Ilia the Righteous was often heard declaring, “We, the Georgian people, have inherited three divine gifts from our ancestors: our motherland, our language and our faith. If we fail to protect these gifts, what merit will we have as men?”
But Ilia’s righteous deeds were an affront and threat to those who adhered to the new atheist ideology, so they plotted to kill him. On August 30, 1907, Ilia Chavchavadze and his wife, Olga (Guramishvili), had just set off from Tbilisi for Saguramo when their carriage stopped abruptly outside of Mtskheta, near Tsitsamuri Forest.
They were awaited by a band of militant social democrats who attacked them and shot Ilia to death.
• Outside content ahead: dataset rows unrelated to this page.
/-- The lane of the seat may fire, as far as its interval and the room for a first token go: a token of a kind on
its outputs has a slot at each destination (R82). -/
def LaneReady (s : State) (arm0 arm1 : Bool) (kind : BitVec 3) : Prop :=
  (s.here.lane s.seat.lane).due ≤ s.cycle
    ∧ s.here.ready s.seat.lane { arm0 := arm0, arm1 := arm1, tok := { kind := kind } } = true

/-- The queues that an operation reads: A, B unless it is the immediate, and C (R79, R331). -/
def laneUses (w : LaneArgs) (useB useC : Bool) : List Nat :=
  [laneA w] ++ (if useB && !w.bimm then [laneB w] else []) ++ (if useC then [3] else [])

/-- A token whose element i is `f i`, modulo the element's width, with the flags that some element raised. -/
def ElementsAre (wd : Nat) (f : Nat → Nat × Flags) (tok : Token) (fl : Flags) : Prop :=
  tok.poison = false ∧ tok.kind = 0 ∧ (∀ i < 32 / wd, elemAt wd tok.value.toNat i = (f i).1 % 2 ^ wd)
    ∧ ∀ b < 5, (fl.getLsbD b = true ↔ ∃ i < 32 / wd, (f i).2.getLsbD b = true)

/-- The lane of the seat has clean data at the head of each queue that it reads: a, b and c; b is the immediate
where the word says so. -/
def LaneData (s : State) (w : LaneArgs) (useC : Bool) (a b c : Token) : Prop :=
  s.here.head s.seat.lane (laneA w) = some a ∧ a.kind = 0 ∧ a.poison = false
    ∧ (if w.bimm then b.value.toNat = immWord w.fmt w.imm
      else s.here.head s.seat.lane (laneB w) = some b ∧ b.kind = 0 ∧ b.poison = false)
    ∧ (useC = true → s.here.head s.seat.lane 3 = some c ∧ c.kind = 0 ∧ c.poison = false)
    ∧ LaneReady s true false 0

/-- The lane has fired with one token, whose elements are `f` of the operands' elements. -/
def LaneGives (w : LaneArgs) (useC : Bool) (a b c : Token) (f : Nat → Nat → Nat → Nat × Flags) (s t : State) :
    Prop :=
  ∃ tok fl, ElementsAre (fmtWidth w.fmt) (fun i => f (elemAt (fmtWidth w.fmt) a.value.toNat i)
      (elemAt (fmtWidth w.fmt) b.value.toNat i) (elemAt (fmtWidth w.fmt) c.value.toNat i)) tok fl
    ∧ LaneFired w (laneUses w true useC) [{ own tok with flags := fl }] (s.here.lane s.seat.lane) s t

/-- The value of an element in the format of a lane word. -/
abbrev val (w : LaneArgs) (x : Nat) : Fl := fmtDecode w.fmt w.imm x

/-- An exact result rounded once, to nearest even, in the format of a lane word, with the flags of the operation
and of the rounding. -/
abbrev rounded (w : LaneArgs) (r : Fl × Flags) : Nat × Flags :=
  ((fmtEncode w.fmt w.imm .rne r.1).1, r.2 ||| (fmtEncode w.fmt w.imm .rne r.1).2)

/-- The lane of the seat has stopped with the marker-mismatch fault, and keeps its queues (R83). -/
def LaneStops (s t : State) : Prop :=
  (t.here.lane s.seat.lane).stopped = true ∧ t.here.queues = s.here.queues ∧ t.here.ctl = s.here.ctl ∧ MemoryKept s t

/-- A core may be given a task: none runs on it, nothing of its partition is being pre-empted, it does not stand
still, and no subscription waits to be live again (R60, R137, R237). -/
def MayDispatch (s : State) (c : Nat) : Prop :=
  (s.core c).ctl.slot = none ∧ (s.core c).preempt = none ∧ (s.core c).frozen = false
    ∧ (s.part (s.core c).part).pre = .running ∧ (∀ u ∈ s.subs, u.sub = c → u.resync = false)

/-- The commit at the head of its ordered domain's order, or one of the free domain, may begin: no fence holds it, what
its task has issued ahead of its stores has acted, and no other commit of the domain is under way (R168, R172, R176,
R180). -/
def CommitMay (s : State) (c : Nat) (m : Commit) : Prop :=
  s.fenced c 0 m.seq = false ∧ s.actsDue c m.run = false
    ∧ (m.ord = true → s.oldest m.launch c (m.slot.getD 64) m.stamp = true ∧ s.domainBusy m = false)

/-- The instance of a slot has started on a core with the registers of R53 and R55; every byte of memory stands. -/
def Started (c n : Nat) (x : Slot) (run : Nat) (s u : State) : Prop :=
  (u.core c).ctl = { slot := some n, run := run, pc := x.start.toNat, g := startRegs x.carry
                     task := taskWord c x.start ((s.core c).task x.idx) x.how x.idx, stamp := x.stamp, chain := x.chain
                     work := { irrev := x.irrev || x.st == .waitOldest } }
    ∧ (u.core c).slots = (s.core c).slots.put n
      { x with st := .running, irrev := x.irrev || x.st == .waitOldest, oldAt := none }
    ∧ u.mem = s.mem

/-- An instance of the ordered domain that precedes one which the domain has committed is late (R172). -/
def Late (s : State) (c : Nat) (x : Slot) (launch : Nat) : Prop :=
  ((s.core c).task x.idx).ord = true
    ∧ ∃ l y, s.launches.find launch = some l ∧ l.last = some y ∧ x.stamp.toNat < y.1

/-- The instance has been dispatched and has trapped at once: it has started nothing, and every byte of memory stands
(R172, R226, R246). -/
def DispatchTraps (c cause : Nat) (ev : Word) (s u : State) : Prop :=
  (u.core c).cause = BitVec.ofNat 64 cause ∧ (u.core c).evalue = ev ∧ (u.core c).ctl.slot = none ∧ u.mem = s.mem

/-- What a dispatch of the instance comes to: it starts, or it traps because an uncorrectable error has hit its entry, or
because it is late (R53, R172, R246). -/
def Dispatches (i : Instr) (c n : Nat) (x : Slot) (run launch : Nat) (s : State) (P : State → Prop) : Prop :=
  ((s.core c).badTasks.contains x.idx = true → Completes i s (DispatchTraps c 22 (Config.structureNumber 1) s))
    ∧ ((s.core c).badTasks.contains x.idx = false → Late s c x launch → Completes i s (DispatchTraps c 12 x.stamp s))
    ∧ ((s.core c).badTasks.contains x.idx = false → ¬ Late s c x launch →
      Completes i s (fun u => Started c n x run s u ∧ P u))

/-- The commits of a core with the one of an identifier at a stage (R169). -/
def atStage (id : Nat) (st : CommitStage) (l : List Commit) : List Commit :=
  l.map (fun y => if y.id = id then { y with stage := st } else y)

/-- A memory node of the seat has consumed its operands and a done token of each lane it waits for, and its access
is the last of those in flight; memory stands (R90, R91). -/
def NodeQueued (w : LaneArgs) (qs : List Nat) (m : MemReq) (s u : State) : Prop :=
  u.here = { (({ s.here.takeHeads s.seat.lane qs with
        lanes := s.here.lanes.put s.seat.lane { s.here.lane s.seat.lane with due := s.cycle + w.rate.toNat + 1 } } :
          Core).takeDones s.seat.lane) with memreqs := s.here.memreqs ++ [m] }
    ∧ u.seat = s.seat ∧ MemoryKept s u

/-- The token that a memory node emits for an access that has taken place: `est` emits none (R90, R349). -/
def nodeToken (m : MemReq) : Option Token :=
  if m.op = .est then none else m.res.map (fun x => { poison := x.2, value := x.1 })

/-- The core after a memory node's access has taken place with a value: its done tokens are given, and the tokens of
the lane's leading accesses that have taken place stand at each destination, in firing order (R82, R91, R350). -/
def answered (m : MemReq) (v : Nat) (bad : Bool) (k : Core) : Core :=
  let reqs := k.memreqs.map (fun x =>
    if x.lane = m.lane ∧ x.seq = m.seq then { x with seen := true, res := some (BitVec.ofNat 32 v, bad) } else x)
  let k := ({ k with memreqs := reqs } : Core).giveDones m.lane m.scope
  let out := (k.memreqs.filter (fun x => x.lane == m.lane)).takeWhile (·.seen)
  let rest := k.memreqs.filter (fun x => !(out.any (fun y => y.lane == x.lane && y.seq == x.seq)))
  (out.filterMap nodeToken).foldl (fun k t => (k.routes m.lane).foldl (fun k w => k.put t w) k) { k with memreqs := rest }

/-- An access of core c has taken place; of the core's lanes only whether R153 has stopped one may differ. -/
def AccessDone (c : Nat) (m : MemReq) (v : Nat) (bad : Bool) (k : Core) (u : State) : Prop :=
  u.core c = { answered m v bad k with lanes := (u.core c).lanes }

/-- The access that a memory node of the seat makes with A and B: its address is the lane's base plus A (R90). -/
def nodeReq (s : State) (w : LaneArgs) (op : LaneOp) (a b : Token) : MemReq :=
  { lane := s.seat.lane, op := op, addr := Tbl.get 0 s.here.region.bases s.seat.lane + a.value.setWidth 64
    amo := w.imm.extractLsb' 0 4, scope := w.imm.extractLsb' 4 2, b := b, seq := s.opSeq }

/-- The queues that a memory node reads. -/
abbrev nodeQueues (op : LaneOp) (w : LaneArgs) : List Nat := if op = .eld then [laneA w] else [laneA w, laneB w]

/-- The heads of a memory node's queues. -/
def NodeHeads (s : State) (op : LaneOp) (w : LaneArgs) (a b : Token) : Prop :=
  s.here.head s.seat.lane (laneA w) = some a
    ∧ (if op = .eld then b = {} else s.here.head s.seat.lane (laneB w) = some b)

/-- A memory node may fire on data: its interval is over, none of the lanes that wait on it would hold more than 255 of
its done tokens, no access of the lane has stalled, and its token has room (R82, R90, R91). -/
def NodeReady (s : State) (op : LaneOp) (w : LaneArgs) : Prop :=
  (s.here.lane s.seat.lane).due ≤ s.cycle ∧ s.here.mayGive s.seat.lane (w.imm.extractLsb' 4 2) = true
    ∧ (∀ m ∈ s.here.memreqs, m.lane = s.seat.lane → m.stalled = false)
    ∧ (op ≠ .est → LaneReady s true false 0)

/-- A memory node at its word (R90, R91, R349, R350): markers on every operand pass once its earlier tokens are out,
and mixed ones stop it; a poisoned offset accesses nothing and gives its done token at once; and clean data makes an
access, which a local scratchpad answers at once when it may. -/
def NodeWord (i : Instr) (op : LaneOp) (w : LaneArgs) (s : State) : Prop :=
  ∀ (a b : Token), NodeHeads s op w a b →
    let n := s.seat.lane
    let c := s.seat.core
    let qs := nodeQueues op w
    let m := nodeReq s w op a b
    (a.kind ≠ 0 → (op ≠ .eld → b.kind ≠ 0) →
      let mark : Token := { kind := BitVec.ofNat 3 (max a.kind.toNat b.kind.toNat) }
      ((∃ x ∈ s.here.memreqs, x.lane = n) → exec i s = .next s)
      ∧ ((∀ x ∈ s.here.memreqs, x.lane ≠ n) → LaneReady s true false mark.kind →
        Completes i s (LaneFired w qs [own mark] (s.here.lane n) s)))
    ∧ (op ≠ .eld → (a.kind = 0 ↔ b.kind ≠ 0) → Completes i s (LaneStops s))
    ∧ (a.kind = 0 → b.kind = 0 → ¬ NodeReady s op w → exec i s = .next s)
    ∧ (a.kind = 0 → b.kind = 0 → NodeReady s op w → a.poison = true → Completes i s (fun u => MemoryKept s u
      ∧ (u.here.lane n).due = s.cycle + w.rate.toNat + 1
      ∧ AccessDone c m 0 true { s.here.takeHeads n qs with memreqs := s.here.memreqs ++ [m] } u))
    ∧ (a.kind = 0 → b.kind = 0 → NodeReady s op w → a.poison = false → s.here.mayAccess n = false →
      exec i s = .next s)
    ∧ (a.kind = 0 → b.kind = 0 → NodeReady s op w → a.poison = false → s.here.mayAccess n = true →
      ∃ u, NodeQueued w qs m s u
        ∧ (∀ t off, placeOf c m.addr 4 = .scratch t off → t ≠ c → exec i s = .next u)
        ∧ (∀ off, (placeOf c m.addr 4 = .scratch c off ∨ placeOf c m.addr 4 = .bad) → exec i s =
          exec (.memoryNodeReply c s.here.memreqs.length) u)
        ∧ (placeOf c m.addr 4 = .global → (op ≠ .ermw ∨ m.addr.toNat % 4 ≠ 0) → exec i s = .next u)
        ∧ (placeOf c m.addr 4 = .global → op = .ermw → m.addr.toNat % 4 = 0 →
          let r : Atomic :=
            { id := s.fresh, at_ := s.cycle, core := c, lane := some n, part := s.here.part, op := m.amo, size := 4
              va := m.addr, b := b.value.setWidth 64, bad := b.poison, scope := m.scope, seq := s.opSeq }
          exec i s = .next (u.modCluster (clusterOf c) (fun x => { x with queue := arrive r x.queue })).next))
The Military Court of the Caucasus sentenced Ilia Chavchavadze’s murderers to death by hanging. But Ilia’s wife Olga requested that the governor-general pardon her husband’s murderers. She asserted that, if Ilia had survived, he would have done the same, since the killers were simply his “unlucky brothers gone astray.”
Indeed, Ilia had forgiven his murderers’ offense long before, in his prophetic poem “Prayer”:
Our Father Who art in Heaven!
With tenderness I stand before Thee on my knees;
I ask for neither wealth nor glory;
I won’t debase my holy prayer with earthly matters.
I would wish for my soul to rest in heaven,
My heart to be radiant with love heralded by Thee,
I would wish to be able to ask forgiveness of mine enemies,
Even if they pierce me in the heart:
Forgive them, Lord, for they know not what they do!
In 1987 the Holy Synod of the Georgian Orthodox Church considered the deeds of Ilia Chavchavadze before God and his country and decreed him worthy to be numbered among the saints. He was joyously canonized as St. Ilia “the Righteous.”